Here’s the situation. AdoringHusband and I are often out and about with Miss Zizi, who, by the way, is growing cuter with each passing day. It will happen that we will be at someone’s barbecue, chilling out, and the conversation turns to our fabulous Zara. There will be the whole nanny versus day care question, then asking about how much time I took off after she was born. Yet when people start asking about “my pregnancy with her” and her birth, I do acknowledge that she joined our family through adoption.

We aren’t at all ashamed of how she came to us, but I am trying to be mindful, even when she is at an age where she doesn’t understand much language, that her adoption story is hers, and is not for me to be telling everyone in sight. Yet we are thrilled that we chose adoption to build our family. As AH says, she could have come from outer space and it wouldn’t change a thing about how much we adore her. So sometimes we get caught in the tell/don’t tell quandary.

But back to the situation…so we tell that she joined our family through adoption, and then the person almost always says, “she looks like she could be your biological child.”

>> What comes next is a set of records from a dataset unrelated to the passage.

/-- R230, R231, R234, R235: cpld, cpst, cpldm, cpgat, cpsca and cptag make the checks of R230 in order and enter their strand's
queue with their registers and snapshot; cptag also makes its entry invalid. -/
def Obligations.DataCommandsEnterTheirQueue : Prop :=
  MoveOf .cpld .l ∧ MoveOf .cpst .w ∧ IndexedOf .cpgat .l ∧ IndexedOf .cpsca .w ∧
  (∀ (s : State) (c : Nat) (n : Ann) (h : BitVec 4) (sr gr : Reg) (ev : Bool), Ready s c .l (.cpldm n h sr gr ev) n [.l] [sr, gr] [] →
    (s.core c).records < 64 →
    let a := s.rd c .l sr
    let b := s.rd c .l gr
    let x := (a.extractLsb' 0 48).setWidth 64
    let z := ElementSize s c h
    PushesBy (.cpldm n h sr gr ev) n s c .l
      (ShapeChecks s c h anyEt ++ [Aligned 16 x, Aligned z b, (a.extractLsb' 48 16 ≠ 0, 0x15, 0),
        InScratch s c x.toNat (ElementCount s c h * z)])
      (CommandOf s c .l (.cpldm n h sr gr ev) (some h) a b 0 x.toNat (ElementCount s c h)
        (((List.range 16).filter (fun j => a.getLsbD (48 + j))).map (fun j => 16 * (c / 16) + j)))) ∧
  ∀ (s : State) (c : Nat) (n : Ann) (h : BitVec 4) (sr gr : Reg) (ev : Bool), Ready s c .l (.cptag n h sr gr ev) n [.l] [sr, gr] [] →
    (s.core c).records < 64 →
    let a := s.rd c .l sr
    let b := s.rd c .l gr
    let z := ElementSize s c h
    let cfg := (s.core c).tagcfg
    let x := TagBase cfg + a.toNat * TagSlotBytes cfg
    FirstFault (ShapeChecks s c h anyEt ++ [Aligned z b, (a.toNat < TagCount cfg, 0x06, BitVec.ofNat 64 x),
        (ElementCount s c h * z ≤ TagSlotBytes cfg, 0x06, BitVec.ofNat 64 (x + TagSlotBytes cfg))])
      (Raises (.cptag n h sr gr ev) s c .l)
      ((s.core c).lq.length < 16 → LeavesCore (.cptag n h sr gr ev) n s c .l
        (TagWritten (Enqueued (s.core c) .l (CommandOf s c .l (.cptag n h sr gr ev) (some h) a b 0 x (ElementCount s c h) [])) .l
          (some a.toNat) none) (s.ctx c))

/-- R230, R236: the eight cpacc words check the element types of their operation and enter the W queue. -/
def Obligations.AccumulationsEnterTheWQueue : Prop :=
  AccumulateOf .cpaccAdd [4, 5, 6, 7, 8] id ∧ AccumulateOf .cpaccMin [4, 5, 6, 7, 8] id ∧ AccumulateOf .cpaccMax [4, 5, 6, 7, 8] id ∧
  AccumulateOf .cpaccAnd [4, 5, 6, 8, 9] id ∧ AccumulateOf .cpaccOr [4, 5, 6, 8, 9] id ∧ AccumulateOf .cpaccXor [4, 5, 6, 8, 9] id ∧
  AccumulateOf .cpaccXchg [4, 5, 6, 8, 9] id ∧ AccumulateOf .cpaccCas [6, 9] (fun _ => 16)

/-- R230, R231, R234, R239, R166: fills, futures, signals, drains and seams make their checks and enter their strand's queue; a
seam that gives tokens needs room for a second record (R245). -/
def Obligations.FillsFuturesDrainsAndSeamsEnterTheirQueue : Prop :=
  ∀ (s : State) (c : Nat) (k : StrandIx) (n : Ann), (s.core c).records < 64 →
    (∀ (h : BitVec 4) (gr : Reg) (ev : Bool), let b := s.rd c k gr
      (Ready s c k (.cpfill n h gr ev) n [.l, .w] [gr] [] → PushesBy (.cpfill n h gr ev) n s c k
        (ShapeChecks s c h anyEt ++ [Aligned (ElementSize s c h) b])
        (CommandOf s c k (.cpfill n h gr ev) (some h) 0 b 0 0 (ElementCount s c h) [])) ∧
      (Ready s c k (.cpfillScr n h gr ev) n [.l, .w] [gr] [] → PushesBy (.cpfillScr n h gr ev) n s c k
        (ShapeChecks s c h anyEt ++ [Aligned 16 b, InScratch s c b.toNat (ElementCount s c h * ElementSize s c h)])
        (CommandOf s c k (.cpfillScr n h gr ev) (some h) 0 b 0 b.toNat (ElementCount s c h) []))) ∧
    (∀ (sr gr : Reg) (ev : Bool), let a := s.rd c .w sr
      let b := s.rd c .w gr
      (Ready s c .w (.cpres n sr gr ev) n [.w] [sr, gr] [] → PushesBy (.cpres n sr gr ev) n s c .w
        [Aligned 8 a, Aligned 16 b, InScratch s c a.toNat 8] (CommandOf s c .w (.cpres n sr gr ev) none a b 0 a.toNat 1 [])) ∧
      (Ready s c .w (.cpreg n sr gr ev) n [.w] [sr, gr] [] → PushesBy (.cpreg n sr gr ev) n s c .w
        [Aligned 8 a, Aligned 16 b, InScratch s c a.toNat 8] (CommandOf s c .w (.cpreg n sr gr ev) none a b 0 a.toNat 1 []))) ∧
    (∀ (gr : Reg) (ev : Bool) (j : BitVec 3), Ready s c .w (.cpsig n gr ev j) n [.w] [gr] [] → PushesBy (.cpsig n gr ev j) n s c .w
      [Aligned 128 (s.rd c .w gr)] (CommandOf s c .w (.cpsig n gr ev j) none 0 (s.rd c .w gr) 0 0 1 [])) ∧
    (∀ ev : Bool, (Ready s c k (.cpdrain n ev) n [.l, .w] [] [] →
        PushesBy (.cpdrain n ev) n s c k [] (CommandOf s c k (.cpdrain n ev) none 0 0 0 0 0 [])) ∧
      (Ready s c k (.cpdrainBoth n ev) n [.l, .w] [] [] →
        PushesBy (.cpdrainBoth n ev) n s c k [] (CommandOf s c k (.cpdrainBoth n ev) none 0 0 0 0 0 []))) ∧
    (Ready s c k (.seam n) n [.l, .w] [] [] → (n.t &&& 3 = 0 ∨ (s.core c).records < 63) → PushesBy (.seam n) n s c k [] (CommandOf s c k (.seam n) none 0 0 0 0 0 []))

/-! ### Barriers, sets, tasks and collectives -/

namespace Sys2Proof.Machine

/-- The word issues and falls through; no register of its strand but those of `rs` changes, and no other strand and no other core. -/
structure Passes (i : Instr) (n : Ann) (s t : State) (c : Nat) (k : StrandIx) (rs : List Reg) : Prop where
  next    : exec i s = .next (endTurn t c)
  issued  : Issued s t c k i n (s.core c).took
  falls   : FallsThrough (s.str c k) t c k i
  keeps   : KeepsRegs s t c k rs
  strands : ∀ j, j ≠ k → t.str c j = s.str c j
  cores   : ∀ e, e ≠ c → t.core e = s.core e

/-- tval of ILLEGAL_WORD, R48: the first parcel, the reason and the strand. -/
def IllegalTval (i : Instr) (r : Nat) (k : StrandIx) : Word := BitVec.ofNat 64 ((parcel0 i).toNat + 2 ^ 32 * r + 2 ^ 40 * ixOf k)

/-- NB of the barriers of a task's window. -/
def BarrierCount (s : State) (c : Nat) : Nat := ((s.window c).map (·.nb)).getD 0

/-- GEN as a clock cycle sees it: a completion takes effect at the cycle's end (R266). -/
def SeenGen (x : Barrier) (clock : Nat) : BitVec 32 := if x.done = some clock then x.was else x.gen

/-- Arrive of R265 by a task: the arrival that completes the generation starts the next, which this clock cycle does not see yet; the
first of a generation fixes NEED. -/
def Arrived (x : Barrier) (clock task need : Nat) : Barrier :=
  if x.arr.length + 1 = (if x.arr = [] then need else x.need) then
    { gen := x.gen + 1, need := 0, arr := [], done := some clock, was := SeenGen x clock }
  else { x with need := if x.arr = [] then need else x.need, arr := x.arr ++ [task] }

end Sys2Proof.Machine

/-- R264 to R266, R268, R269: barr counts an arrival once the release of its strand at cluster scope holds, bwait issues once the barrier's generation
has reached the one it names, and btest issues interlocked; numbers at or beyond NB and counts outside 1 to 255 are illegal. -/
def Obligations.BarrierWordsFollowR265ToR269 : Prop :=
  ∀ (s : State) (c : Nat) (y : Bool) (b : BitVec 5),
    (∀ a : Reg, Ready s c .s (.barr y a b) ⟨y, 0⟩ [.s] [a] [] →
      let need := (s.rd c .s a).toNat
      (BarrierCount s c ≤ b.toNat → Raises (.barr y a b) s c .s 0x01 (IllegalTval (.barr y a b) 6 .s)) ∧
      (b.toNat < BarrierCount s c → (need = 0 ∨ 255 < need) → Raises (.barr y a b) s c .s 0x01 (IllegalTval (.barr y a b) 7 .s)) ∧
      (b.toNat < BarrierCount s c → need ≠ 0 → need ≤ 255 → (s.released c .s 1 = false → Waits (.barr y a b) s c) ∧
        (s.released c .s 1 = true → ∃ t, Passes (.barr y a b) ⟨y, 0⟩ s t c .s [] ∧
          t.barrier c b = Arrived (s.barrier c b) s.clock (s.ctx c).task need ∧ t.mem = s.mem ∧
          ∀ m e, (m ≠ clusterOf c ∨ e ≠ s.barIx c b) → Tab.get {} (t.cluster m).bar e = Tab.get {} (s.cluster m).bar e))) ∧
    (BarrierCount s c ≤ b.toNat →
      (∀ a : Reg, Ready s c .s (.bwait y a b) ⟨y, 0⟩ [.s] [a] [] → Raises (.bwait y a b) s c .s 0x01 (IllegalTval (.bwait y a b) 6 .s)) ∧
      ∀ d : Reg, Ready s c .s (.btest y d b) ⟨y, 0⟩ [.s] [] [d] → Raises (.btest y d b) s c .s 0x01 (IllegalTval (.btest y d b) 6 .s)) ∧
    (∀ a : Reg, Ready s c .s (.bwait y a b) ⟨y, 0⟩ [.s] [a] [] → b.toNat < BarrierCount s c →
      let past := ((SeenGen (s.barrier c b) s.clock).toInt - ((s.rd c .s a).extractLsb' 0 32).toInt) % 2 ^ 32
      (past < 2 ^ 31 → LeavesCore (.bwait y a b) ⟨y, 0⟩ s c .s (s.core c) (s.ctx c)) ∧
      (2 ^ 31 ≤ past → Waits (.bwait y a b) s c)) ∧
    ∀ d : Reg, Ready s c .s (.btest y d b) ⟨y, 0⟩ [.s] [] [d] → b.toNat < BarrierCount s c → (s.core c).flying .s d = false →
      (s.core c).records < 64 →
      StartsOp (.btest y d b) ⟨y, 0⟩ s c .s (InterlockedOp s c .s (.btest y d b) d false none (b.setWidth 64) 0 0 0)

While AH takes that as a compliment (she’s more beautiful than I ever could be!) and says “thank you,” I end up trying to dissect hidden meanings from that statement. Is it supposed to make us feel better that she “fits” within our family unit and doesn’t stick out like a sore thumb?

You know that my natural paranoia is getting the better of me.

But, my friends, I know you will give me the straight skinny. Is this just an innocent statement being made by people who mean no harm, or is there hidden meaning? Give me your thoughts.

(PS. speaking of skinny, I’m now down 12 pounds!)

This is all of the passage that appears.